Repeat exactly, and only, the lines of the entries below from the one with "def Fld.DRV_CTRL_PAIR_MODE : FReg" through the one with "def Fld.DRV_STAT_STBY_ALL : FReg", both ends included.

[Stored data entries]
+--

-- Registers of ADC.
def Reg.ADC_CFG (a : Nat) : Nat := 0x400F0000 + 0x40 * a
def Fld.ADC_CFG_BURST_MAX (a : Nat) : FReg := ⟨Reg.ADC_CFG a, 16, 12⟩
def Fld.ADC_CFG_FIFO_THR (a : Nat) : FReg := ⟨Reg.ADC_CFG a, 0, 6⟩
def Reg.ADC_STAT (a : Nat) : Nat := 0x400F0004 + 0x40 * a
def Fld.ADC_STAT_BURST_REJ (a : Nat) : FReg := ⟨Reg.ADC_STAT a, 25, 1⟩
def Fld.ADC_STAT_OVR (a : Nat) : FReg := ⟨Reg.ADC_STAT a, 24, 1⟩
def Fld.ADC_STAT_CALV_SKIP (a : Nat) : FReg := ⟨Reg.ADC_STAT a, 16, 8⟩
def Fld.ADC_STAT_SKIP (a : Nat) : FReg := ⟨Reg.ADC_STAT a, 8, 8⟩
def Fld.ADC_STAT_BURST (a : Nat) : FReg := ⟨Reg.ADC_STAT a, 7, 1⟩
def Fld.ADC_STAT_LEVEL (a : Nat) : FReg := ⟨Reg.ADC_STAT a, 0, 7⟩
def Reg.ADC_FIFO (a : Nat) : Nat := 0x400F0008 + 0x40 * a
def Fld.ADC_FIFO_RESULT (a : Nat) : FReg := ⟨Reg.ADC_FIFO a, 0, 32⟩
def Reg.ADC_SCAN (a : Nat) : Nat := 0x400F000C + 0x40 * a
def Fld.ADC_SCAN_PERIOD (a : Nat) : FReg := ⟨Reg.ADC_SCAN a, 16, 16⟩
def Fld.ADC_SCAN_MASK (a : Nat) : FReg := ⟨Reg.ADC_SCAN a, 0, 4⟩
def Reg.ADC_LAST (a i : Nat) : Nat := 0x400F0010 + 0x40 * a + 4 * i
def Fld.ADC_LAST_VALID (a i : Nat) : FReg := ⟨Reg.ADC_LAST a i, 15, 1⟩
def Fld.ADC_LAST_VALUE (a i : Nat) : FReg := ⟨Reg.ADC_LAST a i, 0, 12⟩
def Reg.ADC_ESS : Nat := 0x400F0100
def Fld.ADC_ESS_ESSENTIAL : FReg := ⟨Reg.ADC_ESS, 0, 16⟩

-- Registers of DRV.
def Reg.DRV_CTRL : Nat := 0x400C0000
def Fld.DRV_CTRL_QUENCH : FReg := ⟨Reg.DRV_CTRL, 8, 1⟩
def Fld.DRV_CTRL_DIAG_EN : FReg := ⟨Reg.DRV_CTRL, 4, 1⟩
def Fld.DRV_CTRL_PAIR_MODE : FReg := ⟨Reg.DRV_CTRL, 3, 1⟩
def Fld.DRV_CTRL_STBY : FReg := ⟨Reg.DRV_CTRL, 2, 1⟩
def Fld.DRV_CTRL_BOOST_EN : FReg := ⟨Reg.DRV_CTRL, 1, 1⟩
def Fld.DRV_CTRL_EN : FReg := ⟨Reg.DRV_CTRL, 0, 1⟩
def Reg.DRV_STAT : Nat := 0x400C0004
def Fld.DRV_STAT_CLAMP_SLOW : FReg := ⟨Reg.DRV_STAT, 7, 1⟩
def Fld.DRV_STAT_PH1_FAIL : FReg := ⟨Reg.DRV_STAT, 6, 1⟩
def Fld.DRV_STAT_PH0_FAIL : FReg := ⟨Reg.DRV_STAT, 5, 1⟩
def Fld.DRV_STAT_BOOST_FAIL : FReg := ⟨Reg.DRV_STAT, 4, 1⟩
def Fld.DRV_STAT_BOOST_OV : FReg := ⟨Reg.DRV_STAT, 3, 1⟩
def Fld.DRV_STAT_BOOST_LOW : FReg := ⟨Reg.DRV_STAT, 2, 1⟩
def Fld.DRV_STAT_CHARGING : FReg := ⟨Reg.DRV_STAT, 1, 1⟩
def Fld.DRV_STAT_STBY_ALL : FReg := ⟨Reg.DRV_STAT, 0, 1⟩
def Reg.DRV_VBOOSTMIN : Nat := 0x400C0008
def Fld.DRV_VBOOSTMIN_VMIN : FReg := ⟨Reg.DRV_VBOOSTMIN, 0, 10⟩
def Reg.DRV_VBOOST : Nat := 0x400C000C
def Fld.DRV_VBOOST_VBOOST : FReg := ⟨Reg.DRV_VBOOST, 0, 10⟩
def Reg.DRV_BCFG : Nat := 0x400C0010
def Fld.DRV_BCFG_BAND : FReg := ⟨Reg.DRV_BCFG, 24, 4⟩
def Fld.DRV_BCFG_OV_MARGIN : FReg := ⟨Reg.DRV_BCFG, 16, 4⟩
def Fld.DRV_BCFG_VSET : FReg := ⟨Reg.DRV_BCFG, 0, 10⟩
def Reg.DRV_BLIM : Nat := 0x400C0014
def Fld.DRV_BLIM_IIN_HOLD : FReg := ⟨Reg.DRV_BLIM, 16, 8⟩
def Fld.DRV_BLIM_IIN : FReg := ⟨Reg.DRV_BLIM, 8, 8⟩
def Fld.DRV_BLIM_ILIM : FReg := ⟨Reg.DRV_BLIM, 0, 8⟩
def Reg.DRV_BEN : Nat := 0x400C0018
def Fld.DRV_BEN_RETURNED : FReg := ⟨Reg.DRV_BEN, 16, 16⟩
def Fld.DRV_BEN_DRAWN : FReg := ⟨Reg.DRV_BEN, 0, 16⟩
def Reg.DRV_DIAG : Nat := 0x400C0020
def Fld.DRV_DIAG_AUTOCLR : FReg := ⟨Reg.DRV_DIAG, 24, 1⟩
def Fld.DRV_DIAG_OPEN_I : FReg := ⟨Reg.DRV_DIAG, 16, 8⟩
def Fld.DRV_DIAG_PERIOD : FReg := ⟨Reg.DRV_DIAG, 0, 16⟩
def Reg.DRV_AMB : Nat := 0x400C0024
def Fld.DRV_AMB_STALE : FReg := ⟨Reg.DRV_AMB, 16, 1⟩
def Fld.DRV_AMB_FAIL_T : FReg := ⟨Reg.DRV_AMB, 8, 8⟩
def Fld.DRV_AMB_AMB : FReg := ⟨Reg.DRV_AMB, 0, 8⟩
def Reg.DRV_STBY : Nat := 0x400C0028
def Fld.DRV_STBY_OVL : FReg := ⟨Reg.DRV_STBY, 16, 8⟩
def Fld.DRV_STBY_FOREIGN_THR : FReg := ⟨Reg.DRV_STBY, 8, 8⟩
def Fld.DRV_STBY_VOBS : FReg := ⟨Reg.DRV_STBY, 0, 8⟩
def Reg.DRV_DIE (i : Nat) : Nat := 0x400C0030 + 0x4 * i
def Fld.DRV_DIE_STOP (i : Nat) : FReg := ⟨Reg.DRV_DIE i, 26, 1⟩
def Fld.DRV_DIE_PWR_OVER (i : Nat) : FReg := ⟨Reg.DRV_DIE i, 25, 1⟩
def Fld.DRV_DIE_HOT (i : Nat) : FReg := ⟨Reg.DRV_DIE i, 24, 1⟩
def Fld.DRV_DIE_PAVG (i : Nat) : FReg := ⟨Reg.DRV_DIE i, 8, 16⟩
def Fld.DRV_DIE_TEMP (i : Nat) : FReg := ⟨Reg.DRV_DIE i, 0, 8⟩
def Reg.DRV_DIELIM : Nat := 0x400C0038
def Fld.DRV_DIELIM_PLIM : FReg := ⟨Reg.DRV_DIELIM, 8, 16⟩
def Fld.DRV_DIELIM_DIE_T1 : FReg := ⟨Reg.DRV_DIELIM, 0, 8⟩
def Reg.DRV_BANK (i : Nat) : Nat := 0x400C0040 + 0x4 * i
def Fld.DRV_BANK_TOL (i : Nat) : FReg := ⟨Reg.DRV_BANK i, 8, 8⟩
def Fld.DRV_BANK_PAIR (i : Nat) : FReg := ⟨Reg.DRV_BANK i, 0, 3⟩
def Reg.DRV_BANKSTAT (i : Nat) : Nat := 0x400C0060 + 0x4 * i
def Fld.DRV_BANKSTAT_DIAG_RUN (i : Nat) : FReg := ⟨Reg.DRV_BANKSTAT i, 28, 1⟩
def Fld.DRV_BANKSTAT_CLAIM_OVER (i : Nat) : FReg := ⟨Reg.DRV_BANKSTAT i, 27, 1⟩
def Fld.DRV_BANKSTAT_FOREIGN (i : Nat) : FReg := ⟨Reg.DRV_BANKSTAT i, 26, 1⟩
def Fld.DRV_BANKSTAT_SHORT_GND (i : Nat) : FReg := ⟨Reg.DRV_BANKSTAT i, 25, 1⟩
def Fld.DRV_BANKSTAT_HS_OC (i : Nat) : FReg := ⟨Reg.DRV_BANKSTAT i, 24, 1⟩
def Fld.DRV_BANKSTAT_BOOST_CH (i : Nat) : FReg := ⟨Reg.DRV_BANKSTAT i, 16, 6⟩
def Fld.DRV_BANKSTAT_BOOSTING (i : Nat) : FReg := ⟨Reg.DRV_BANKSTAT i, 10, 1⟩
def Fld.DRV_BANKSTAT_OCC (i : Nat) : FReg := ⟨Reg.DRV_BANKSTAT i, 8, 2⟩
def Fld.DRV_BANKSTAT_CLAIM (i : Nat) : FReg := ⟨Reg.DRV_BANKSTAT i, 0, 7⟩
def Reg.DRV_CH_CFG (i : Nat) : Nat := 0x400C0100 + 0x10 * i
def Fld.DRV_CH_CFG_OPEN_T (i : Nat) : FReg := ⟨Reg.DRV_CH_CFG i, 16, 8⟩
def Fld.DRV_CH_CFG_ICLAIM (i : Nat) : FReg := ⟨Reg.DRV_CH_CFG i, 8, 8⟩
def Fld.DRV_CH_CFG_STBY (i : Nat) : FReg := ⟨Reg.DRV_CH_CFG i, 4, 1⟩
def Fld.DRV_CH_CFG_DIAG (i : Nat) : FReg := ⟨Reg.DRV_CH_CFG i, 3, 1⟩
def Fld.DRV_CH_CFG_TMODEL (i : Nat) : FReg := ⟨Reg.DRV_CH_CFG i, 1, 2⟩
def Fld.DRV_CH_CFG_EN (i : Nat) : FReg := ⟨Reg.DRV_CH_CFG i, 0, 1⟩
def Reg.DRV_CH_STAT (i : Nat) : Nat := 0x400C0104 + 0x10 * i
def Fld.DRV_CH_STAT_THERM_STOP (i : Nat) : FReg := ⟨Reg.DRV_CH_STAT i, 14, 1⟩
def Fld.DRV_CH_STAT_WAIT (i : Nat) : FReg := ⟨Reg.DRV_CH_STAT i, 13, 1⟩
def Fld.DRV_CH_STAT_OCCUPY (i : Nat) : FReg := ⟨Reg.DRV_CH_STAT i, 12, 1⟩
def Fld.DRV_CH_STAT_PHASE (i : Nat) : FReg := ⟨Reg.DRV_CH_STAT i, 8, 4⟩
def Fld.DRV_CH_STAT_BLOCKING (i : Nat) : FReg := ⟨Reg.DRV_CH_STAT i, 7, 1⟩
def Fld.DRV_CH_STAT_OBS_DRIVE (i : Nat) : FReg := ⟨Reg.DRV_CH_STAT i, 6, 1⟩
def Fld.DRV_CH_STAT_TSTEP (i : Nat) : FReg := ⟨Reg.DRV_CH_STAT i, 4, 2⟩
def Fld.DRV_CH_STAT_OPEN (i : Nat) : FReg := ⟨Reg.DRV_CH_STAT i, 3, 1⟩
def Fld.DRV_CH_STAT_SHORT_GND (i : Nat) : FReg := ⟨Reg.DRV_CH_STAT i, 2, 1⟩
def Fld.DRV_CH_STAT_SHORT_BAT (i : Nat) : FReg := ⟨Reg.DRV_CH_STAT i, 1, 1⟩
def Fld.DRV_CH_STAT_OC (i : Nat) : FReg := ⟨Reg.DRV_CH_STAT i, 0, 1⟩
def Reg.DRV_CH_TEMP (i : Nat) : Nat := 0x400C0108 + 0x10 * i
def Fld.DRV_CH_TEMP_TB (i : Nat) : FReg := ⟨Reg.DRV_CH_TEMP i, 16, 16⟩
def Fld.DRV_CH_TEMP_TW (i : Nat) : FReg := ⟨Reg.DRV_CH_TEMP i, 0, 16⟩
def Reg.DRV_TMODEL_R (i : Nat) : Nat := 0x400C0400 + 0x10 * i
def Fld.DRV_TMODEL_R_TC (i : Nat) : FReg := ⟨Reg.DRV_TMODEL_R i, 16, 16⟩
def Fld.DRV_TMODEL_R_RCOIL (i : Nat) : FReg := ⟨Reg.DRV_TMODEL_R i, 0, 16⟩
def Reg.DRV_TMODEL_G (i : Nat) : Nat := 0x400C0404 + 0x10 * i
def Fld.DRV_TMODEL_G_RBA (i : Nat) : FReg := ⟨Reg.DRV_TMODEL_G i, 16, 16⟩
def Fld.DRV_TMODEL_G_RWB (i : Nat) : FReg := ⟨Reg.DRV_TMODEL_G i, 0, 16⟩
def Reg.DRV_TMODEL_C (i : Nat) : Nat := 0x400C0408 + 0x10 * i
def Fld.DRV_TMODEL_C_CB (i : Nat) : FReg := ⟨Reg.DRV_TMODEL_C i, 16, 16⟩
def Fld.DRV_TMODEL_C_CW (i : Nat) : FReg := ⟨Reg.DRV_TMODEL_C i, 0, 16⟩
def Reg.DRV_TMODEL_T (i : Nat) : Nat := 0x400C040C + 0x10 * i
def Fld.DRV_TMODEL_T_HMIN (i : Nat) : FReg := ⟨Reg.DRV_TMODEL_T i, 24, 7⟩
def Fld.DRV_TMODEL_T_T3 (i : Nat) : FReg := ⟨Reg.DRV_TMODEL_T i, 16, 8⟩
def Fld.DRV_TMODEL_T_T2 (i : Nat) : FReg := ⟨Reg.DRV_TMODEL_T i, 8, 8⟩
def Fld.DRV_TMODEL_T_T1 (i : Nat) : FReg := ⟨Reg.DRV_TMODEL_T i, 0, 8⟩

-- Registers of PRF.
def Reg.PRF_APPLY : Nat := 0x400D0000
def Fld.PRF_APPLY_APPLY : FReg := ⟨Reg.PRF_APPLY, 0, 16⟩
def Reg.PRF_STAT : Nat := 0x400D0004
def Fld.PRF_STAT_APPLY_REF : FReg := ⟨Reg.PRF_STAT, 0, 16⟩
def Reg.PRF_CFG (n : Nat) : Nat := 0x400D0100 + 0x20 * n
def Fld.PRF_CFG_END_SLOW (n : Nat) : FReg := ⟨Reg.PRF_CFG n, 14, 1⟩
def Fld.PRF_CFG_HOLD_CHOP (n : Nat) : FReg := ⟨Reg.PRF_CFG n, 13, 1⟩
def Fld.PRF_CFG_HOLD_ENTRY (n : Nat) : FReg := ⟨Reg.PRF_CFG n, 12, 1⟩
def Fld.PRF_CFG_DROP_CHOP (n : Nat) : FReg := ⟨Reg.PRF_CFG n, 11, 1⟩
def Fld.PRF_CFG_DROP_ENTRY (n : Nat) : FReg := ⟨Reg.PRF_CFG n, 10, 1⟩
def Fld.PRF_CFG_PEAK_CHOP (n : Nat) : FReg := ⟨Reg.PRF_CFG n, 9, 1⟩
def Fld.PRF_CFG_PEAK_ENTRY (n : Nat) : FReg := ⟨Reg.PRF_CFG n, 8, 1⟩
def Fld.PRF_CFG_ONOFF (n : Nat) : FReg := ⟨Reg.PRF_CFG n, 0, 1⟩
def Reg.PRF_ACT_CFG (n : Nat) : Nat := 0x400D0400 + 0x20 * n
def Fld.PRF_ACT_CFG_END_SLOW (n : Nat) : FReg := ⟨Reg.PRF_ACT_CFG n, 14, 1⟩
def Fld.PRF_ACT_CFG_HOLD_CHOP (n : Nat) : FReg := ⟨Reg.PRF_ACT_CFG n, 13, 1⟩
def Fld.PRF_ACT_CFG_HOLD_ENTRY (n : Nat) : FReg := ⟨Reg.PRF_ACT_CFG n, 12, 1⟩
def Fld.PRF_ACT_CFG_DROP_CHOP (n : Nat) : FReg := ⟨Reg.PRF_ACT_CFG n, 11, 1⟩
def Fld.PRF_ACT_CFG_DROP_ENTRY (n : Nat) : FReg := ⟨Reg.PRF_ACT_CFG n, 10, 1⟩
def Fld.PRF_ACT_CFG_PEAK_CHOP (n : Nat) : FReg := ⟨Reg.PRF_ACT_CFG n, 9, 1⟩
def Fld.PRF_ACT_CFG_PEAK_ENTRY (n : Nat) : FReg := ⟨Reg.PRF_ACT_CFG n, 8, 1⟩
def Fld.PRF_ACT_CFG_ONOFF (n : Nat) : FReg := ⟨Reg.PRF_ACT_CFG n, 0, 1⟩
def Reg.PRF_REG (n : Nat) : Nat := 0x400D0104 + 0x20 * n
def Fld.PRF_REG_MIN_OFF (n : Nat) : FReg := ⟨Reg.PRF_REG n, 16, 8⟩
def Fld.PRF_REG_MIN_ON (n : Nat) : FReg := ⟨Reg.PRF_REG n, 8, 8⟩
def Fld.PRF_REG_BAND (n : Nat) : FReg := ⟨Reg.PRF_REG n, 0, 6⟩
def Reg.PRF_ACT_REG (n : Nat) : Nat := 0x400D0404 + 0x20 * n
def Fld.PRF_ACT_REG_MIN_OFF (n : Nat) : FReg := ⟨Reg.PRF_ACT_REG n, 16, 8⟩
def Fld.PRF_ACT_REG_MIN_ON (n : Nat) : FReg := ⟨Reg.PRF_ACT_REG n, 8, 8⟩
def Fld.PRF_ACT_REG_BAND (n : Nat) : FReg := ⟨Reg.PRF_ACT_REG n, 0, 6⟩
def Reg.PRF_BOOST (n : Nat) : Nat := 0x400D0108 + 0x20 * n
def Fld.PRF_BOOST_T (n : Nat) : FReg := ⟨Reg.PRF_BOOST n, 10, 20⟩
def Fld.PRF_BOOST_SP (n : Nat) : FReg := ⟨Reg.PRF_BOOST n, 0, 10⟩
def Reg.PRF_ACT_BOOST (n : Nat) : Nat := 0x400D0408 + 0x20 * n
def Fld.PRF_ACT_BOOST_T (n : Nat) : FReg := ⟨Reg.PRF_ACT_BOOST n, 10, 20⟩
def Fld.PRF_ACT_BOOST_SP (n : Nat) : FReg := ⟨Reg.PRF_ACT_BOOST n, 0, 10⟩
def Reg.PRF_PEAK (n : Nat) : Nat := 0x400D010C + 0x20 * n
def Fld.PRF_PEAK_T (n : Nat) : FReg := ⟨Reg.PRF_PEAK n, 10, 20⟩
def Fld.PRF_PEAK_SP (n : Nat) : FReg := ⟨Reg.PRF_PEAK n, 0, 10⟩
def Reg.PRF_ACT_PEAK (n : Nat) : Nat := 0x400D040C + 0x20 * n
def Fld.PRF_ACT_PEAK_T (n : Nat) : FReg := ⟨Reg.PRF_ACT_PEAK n, 10, 20⟩
def Fld.PRF_ACT_PEAK_SP (n : Nat) : FReg := ⟨Reg.PRF_ACT_PEAK n, 0, 10⟩
def Reg.PRF_DROP (n : Nat) : Nat := 0x400D0110 + 0x20 * n
def Fld.PRF_DROP_T (n : Nat) : FReg := ⟨Reg.PRF_DROP n, 10, 20⟩
def Fld.PRF_DROP_SP (n : Nat) : FReg := ⟨Reg.PRF_DROP n, 0, 10⟩
def Reg.PRF_ACT_DROP (n : Nat) : Nat := 0x400D0410 + 0x20 * n
def Fld.PRF_ACT_DROP_T (n : Nat) : FReg := ⟨Reg.PRF_ACT_DROP n, 10, 20⟩
def Fld.PRF_ACT_DROP_SP (n : Nat) : FReg := ⟨Reg.PRF_ACT_DROP n, 0, 10⟩
def Reg.PRF_HOLD (n : Nat) : Nat := 0x400D0114 + 0x20 * n
def Fld.PRF_HOLD_T (n : Nat) : FReg := ⟨Reg.PRF_HOLD n, 10, 20⟩
def Fld.PRF_HOLD_SP (n : Nat) : FReg := ⟨Reg.PRF_HOLD n, 0, 10⟩
def Reg.PRF_ACT_HOLD (n : Nat) : Nat := 0x400D0414 + 0x20 * n
def Fld.PRF_ACT_HOLD_T (n : Nat) : FReg := ⟨Reg.PRF_ACT_HOLD n, 10, 20⟩
def Fld.PRF_ACT_HOLD_SP (n : Nat) : FReg := ⟨Reg.PRF_ACT_HOLD n, 0, 10⟩
def Reg.PRF_END (n : Nat) : Nat := 0x400D0118 + 0x20 * n
def Fld.PRF_END_END_T (n : Nat) : FReg := ⟨Reg.PRF_END n, 10, 20⟩
def Fld.PRF_END_END_I (n : Nat) : FReg := ⟨Reg.PRF_END n, 0, 10⟩
def Reg.PRF_ACT_END (n : Nat) : Nat := 0x400D0418 + 0x20 * n
def Fld.PRF_ACT_END_END_T (n : Nat) : FReg := ⟨Reg.PRF_ACT_END n, 10, 20⟩
def Fld.PRF_ACT_END_END_I (n : Nat) : FReg := ⟨Reg.PRF_ACT_END n, 0, 10⟩
def Reg.PRF_BATT (n : Nat) : Nat := 0x400D011C + 0x20 * n
def Fld.PRF_BATT_PEAK_T (n : Nat) : FReg := ⟨Reg.PRF_BATT n, 10, 20⟩
def Reg.PRF_ACT_BATT (n : Nat) : Nat := 0x400D041C + 0x20 * n
def Fld.PRF_ACT_BATT_PEAK_T (n : Nat) : FReg := ⟨Reg.PRF_ACT_BATT n, 10, 20⟩
def Reg.PRF_CH_STAT (i : Nat) : Nat := 0x400D0800 + 0x4 * i
def Fld.PRF_CH_STAT_END_OVER (i : Nat) : FReg := ⟨Reg.PRF_CH_STAT i, 27, 1⟩
def Fld.PRF_CH_STAT_PEAK_MISS (i : Nat) : FReg := ⟨Reg.PRF_CH_STAT i, 26, 1⟩
def Fld.PRF_CH_STAT_SP (i : Nat) : FReg := ⟨Reg.PRF_CH_STAT i, 16, 10⟩
def Fld.PRF_CH_STAT_RESTARTS (i : Nat) : FReg := ⟨Reg.PRF_CH_STAT i, 8, 8⟩
def Fld.PRF_CH_STAT_ONOFF (i : Nat) : FReg := ⟨Reg.PRF_CH_STAT i, 5, 1⟩
def Fld.PRF_CH_STAT_BATT (i : Nat) : FReg := ⟨Reg.PRF_CH_STAT i, 4, 1⟩
def Fld.PRF_CH_STAT_PROFILE (i : Nat) : FReg := ⟨Reg.PRF_CH_STAT i, 0, 4⟩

+--

* _Exercise response_:
def Fld.DRV_CTRL_PAIR_MODE : FReg := ⟨Reg.DRV_CTRL, 3, 1⟩
def Fld.DRV_CTRL_STBY : FReg := ⟨Reg.DRV_CTRL, 2, 1⟩
def Fld.DRV_CTRL_BOOST_EN : FReg := ⟨Reg.DRV_CTRL, 1, 1⟩
def Fld.DRV_CTRL_EN : FReg := ⟨Reg.DRV_CTRL, 0, 1⟩
def Reg.DRV_STAT : Nat := 0x400C0004
def Fld.DRV_STAT_CLAMP_SLOW : FReg := ⟨Reg.DRV_STAT, 7, 1⟩
def Fld.DRV_STAT_PH1_FAIL : FReg := ⟨Reg.DRV_STAT, 6, 1⟩
def Fld.DRV_STAT_PH0_FAIL : FReg := ⟨Reg.DRV_STAT, 5, 1⟩
def Fld.DRV_STAT_BOOST_FAIL : FReg := ⟨Reg.DRV_STAT, 4, 1⟩
def Fld.DRV_STAT_BOOST_OV : FReg := ⟨Reg.DRV_STAT, 3, 1⟩
def Fld.DRV_STAT_BOOST_LOW : FReg := ⟨Reg.DRV_STAT, 2, 1⟩
def Fld.DRV_STAT_CHARGING : FReg := ⟨Reg.DRV_STAT, 1, 1⟩
def Fld.DRV_STAT_STBY_ALL : FReg := ⟨Reg.DRV_STAT, 0, 1⟩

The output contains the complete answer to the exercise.